Reference [45] presents a new silicon and Dammar-modified binder that reduces the use of synthetic binder and that has improved and more ecological properties. The optimal composition for this binder was determined, ensuring the best properties for impact stress, hardness, traction, and adherence. Reference [46] studies how the Dammar addition contributed to improving the rigidity, elasticity modulus, and hardness of a modified silicone.

There are quite a few analyses of the mechanical behavior of natural resins. Reference [47] investigates the mechanical features (tensile strength, percentage elongation and Young’s modulus), the water vapor transmission characteristics, and the characteristics of humidity absorption in Dammar films that contain and that do not contain softening agents. The reaction to the compression stress of the oil palm trunk treated with various amounts of Dammar resin was studied in [48]. Also, there are few studies of composite materials with both the matrix and the reinforcement of natural materials. References [49,50] examine the mechanical behavior of some composite materials with a matrix of Dammar-based resin and the reinforcement of cotton, flax, silk, and hemp fabric.

Since natural lakes can form thick resin (see for example references [51,52]), we can conclude that the bio-resins were studied before actual hybrid resins. A hybrid resin is a combination of several constituents, of which at least one is organic and synthetic. It should be noted that most attempts to obtain such resins have been varnishes (see [51,52,53]). Hybrid resins are alternative environment-friendly compared with synthetic resins. Some practical and useful notes about this problem can be found in the papers [54,55]. Larger investigations about hybridization (in fibers and/or matrices) are available in [56,57].

2. Materials and Methods

2.1. Making the Samples

The first step consisted of casting hybrid resin plates where we used a Dammar volume proportion of 60%. The difference up to 100% consisted of epoxy resin of Resoltech 1050 type together with its associated hardener Resoltech 1055. The casting temperature was 21–23 ${}^{\circ }$C. To realize the Resoltech 1050/Resoltech 1055 combination we respected the manufacturer’s instruction. We used a mixture ratio of 7/3 after a given volume. We mixed the epoxy resin obtained with Dammar resin. All samples based on hybrid resin were cut after 10 days.

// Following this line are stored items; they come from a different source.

-- ==== Sys2Proof/Laws/Effects.lean ====
section
/-! SUPPORT. What each shared operation does, said once: tables, the link, a recomputation of the tallies, a window's writes, a
panel's transaction and the events of the key event queue.  Later proofs cite these lemmas and do not unfold the operations. -/

namespace Sys2Proof.Machine

/-! ### Tables -/

/-- A value that is found is listed. -/
theorem lookup_mem {α : Type} {es : List (Nat × α)} {k : Nat} {v : α} (h : lookup es k = some v) : (k, v) ∈ es := by
  induction es with
  | nil => simp [lookup] at h
  | cons e es ih =>
    unfold lookup at h; split at h
    · rename_i hk; cases h; subst hk; simp
    · simp [ih h]

/-- In a list of rising numbers, a listed value is found. -/
theorem mem_lookup {α : Type} {es : List (Nat × α)} {k : Nat} {v : α} (ha : ascending es = true) (h : (k, v) ∈ es) : lookup es k = some v := by
  induction es with
  | nil => simp at h
  | cons e es ih =>
    rw [ascending_cons] at ha
    rcases List.mem_cons.1 h with h | h
    · subst h; simp [lookup]
    · have := ha.1 _ h; unfold lookup; rw [if_neg (by simp at this; omega)]; exact ih ha.2 h

/-- A number that is not listed holds the start value. -/
theorem get_of_not_mem {α : Type} (t : Table α) (a : α) (x : Nat) (h : x ∉ t.keys) : t.get a x = a := by
  unfold Table.get Table.find?
  cases hf : lookup t.entries x with
  | none => rfl
  | some v => exact absurd (List.mem_map.2 ⟨(x, v), lookup_mem hf, rfl⟩) h

/-! ### Frames and the link -/

/-- R180: bytes followed by their CRC check. -/
theorem crcChecks_withCrc (bs : List Byte) : crcChecks (withCrc bs) = true := by
  unfold crcChecks withCrc; simp [be16]

/-- R181: bytes without a start byte leave the receiver hunting. -/
theorem fromStart_nil (b : List Byte) (h : (0xC3 : Byte) ∉ b) : fromStart b = [] := by
  induction b with
  | nil => rfl
  | cons x xs ih => simp at h; simp [fromStart, Ne.symm h.1, ih (by simpa using h.2)]

/-- R181: a frame of section 11.2 is judged good. -/
theorem judgeBytes_hostFrame (k t : Byte) (p : List Byte) (h : p.length ≤ 240) :
    judgeBytes (hostFrame k t p) = .good ⟨k, t, p⟩ [] := by
  have hl : (byte p.length).toNat = p.length := by simp [byte]; omega
  unfold judgeBytes hostFrame
  simp only [fromStart, if_true]
  have h5 : (withCrc (byte p.length :: k :: t :: p)) = byte p.length :: (k :: t :: p ++ be16 (crc16 (byte p.length :: k :: t :: p)).toNat) := rfl
  rw [h5]; simp only [hl]
  rw [if_neg (by omega), if_neg (by simp [be16])]
  rw [← h5]
  have hlen : (withCrc (byte p.length :: k :: t :: p)).length = p.length + 5 := by simp [withCrc, be16]
  rw [List.take_of_length_le (by omega), crcChecks_withCrc, List.drop_of_length_le (by omega)]
  simp [withCrc]

/-- R187, R188: raising a flag changes the link alone. -/
theorem raise_eq (f : Flag) (s : State) : raise f s = { s with hlc := s.hlc.raised f } := by
  have := raise_hlc f s
  rw [← this]
  unfold raise setFlag queueMessage; split <;> (try split) <;> (try split) <;> rfl

/-- R187: handing over a state source changes the link alone. -/
theorem handOver_eq (f : Flag) (a b) (s : State) : handOver f a b s = { s with hlc := s.hlc.handed f a b } := by
  have := handOver_hlc f a b s
  cases s; simp at *; unfold handOver setFlag queueMessage at *; grind

/-! ### The recomputation of the tallies (R55 to R61) -/

/-- R55: each root after a recomputation. -/
theorem root_retrace (s : State) (r : Nat) : (retrace s).root r = (s.root r).after (s.traceRoot (s.root r)) := by
  unfold State.root retrace
  rw [Table.get_mapValues]; rfl

/-- R55: a result leaves the enable and the configuration. -/
theorem after_kept (r : Root) (e) : (r.after e).enabled = r.enabled ∧ (r.after e).config = r.config := by
  cases e with
  | none => exact ⟨rfl, rfl⟩
  | some x => cases x <;> exact ⟨rfl, rfl⟩

/-- R43, R55: a root record after a trace is one whose results are those of that trace. -/
theorem rootTraced_after {s t : State} (h : ∀ r, t.traceRoot r = s.traceRoot r) (r : Root) :
    RootTraced t (r.after (s.traceRoot r)) := by
  have k := after_kept r (s.traceRoot r)
  rw [← h r] at k ⊢
  constructor
  · intro ho
    rw [k.1, k.2] at ho
    have : t.traceRoot r = none := by unfold State.traceRoot; rcases ho with ho | ho <;> simp [ho]
    rw [this]; exact ⟨rfl, rfl⟩
  all_goals
    intro c
    intros
    rename_i he hc ht
    rw [k.1] at he; rw [k.2] at hc
    have : t.traceRoot r = some (t.trace c.kind) := by unfold State.traceRoot; simp [he, hc]
    rw [this, ht]; exact ⟨rfl, rfl⟩

/-- R56: whether a recomputation finds a new trace fault. -/
theorem newFault_iff (s : State) (h : ascending s.tt.roots.entries = true) :
    newFault s.tt.roots (retrace s).tt.roots = true ↔ ∃ r, ((retrace s).root r).fault ≠ none ∧ ((retrace s).root r).fault ≠ (s.root r).fault := by
  have ha : ascending (retrace s).tt.roots.entries = true := Table.ascending_mapValues _ _ h
  unfold newFault; simp only [List.any_eq_true, Bool.and_eq_true, bne_iff_ne]
  constructor
  · rintro ⟨e, he, h1, h2⟩
    refine ⟨e.1, ?_⟩
    have : (retrace s).root e.1 = e.2 := by
      unfold State.root Table.get Table.find?; rw [mem_lookup ha (k := e.1) (v := e.2) he]; rfl
    rw [this]; exact ⟨by intro hn; rw [hn] at h1; simp at h1, h2⟩
  · rintro ⟨r, h1, h2⟩
    cases hf : lookup (retrace s).tt.roots.entries r with
    | none => 
      have : (retrace s).root r = Root.start := by unfold State.root Table.get Table.find?; rw [hf]; rfl
      rw [this] at h1; exact absurd rfl h1
    | some v =>
      have : (retrace s).root r = v := by unfold State.root Table.get Table.find?; rw [hf]; rfl
      rw [this] at h1 h2
      refine ⟨(r, v), lookup_mem hf, ?_, h2⟩
      cases hv : v.fault with
      | none => exact absurd hv h1
      | some _ => rfl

The synthetic component (the epoxy resin and the reinforcing material) was necessary to generate quick points of activation of the polymerization process. The thermo-mechanical properties of Resoltech 1050 epoxy resin, together with its associated hardener Resoltech 1055, are given by the producer (see [58]).

Figure 1 shows a hybrid resin sample.

The second step consisted of making Dammar-based composite materials by reinforcing them with two types of hemp fabric. The first type of fabric, symbolized by “A” is shown in Figure 2a, the fabric with the characteristic mass of 330 g/cm³. For this type of fabric, on a surface of 10 cm × 10 cm, we had 50 strands oriented in the direction of the tensile test (longitudinal direction) and 33 strands in transversal direction. The second type of fabric, symbolized by “B”, is presented in Figure 2b, the characteristic mass of this fabric being 350 g/cm³. In this type of fabric, on a surface of 10 cm × 10 cm, we had 62 strands oriented in the direction of the tensile test (longitudinal direction) and 28 strands in transversal direction. The plates obtained had five layers of fabric. In the plates considered as ideal, all five layers are continuous, without interruption. To identify the studied composite materials, we use symbols made of one letter and two digits. The letter may be “A” or “B”, depending on the type of fabric used. The first digit is 0, 1, or 2 and represents the number of interrupted layers. For instance, A24 stands for composite material with a reinforcement of the type “A” fabric, with two interrupted layers and the interruption length of the layers of four centimeters.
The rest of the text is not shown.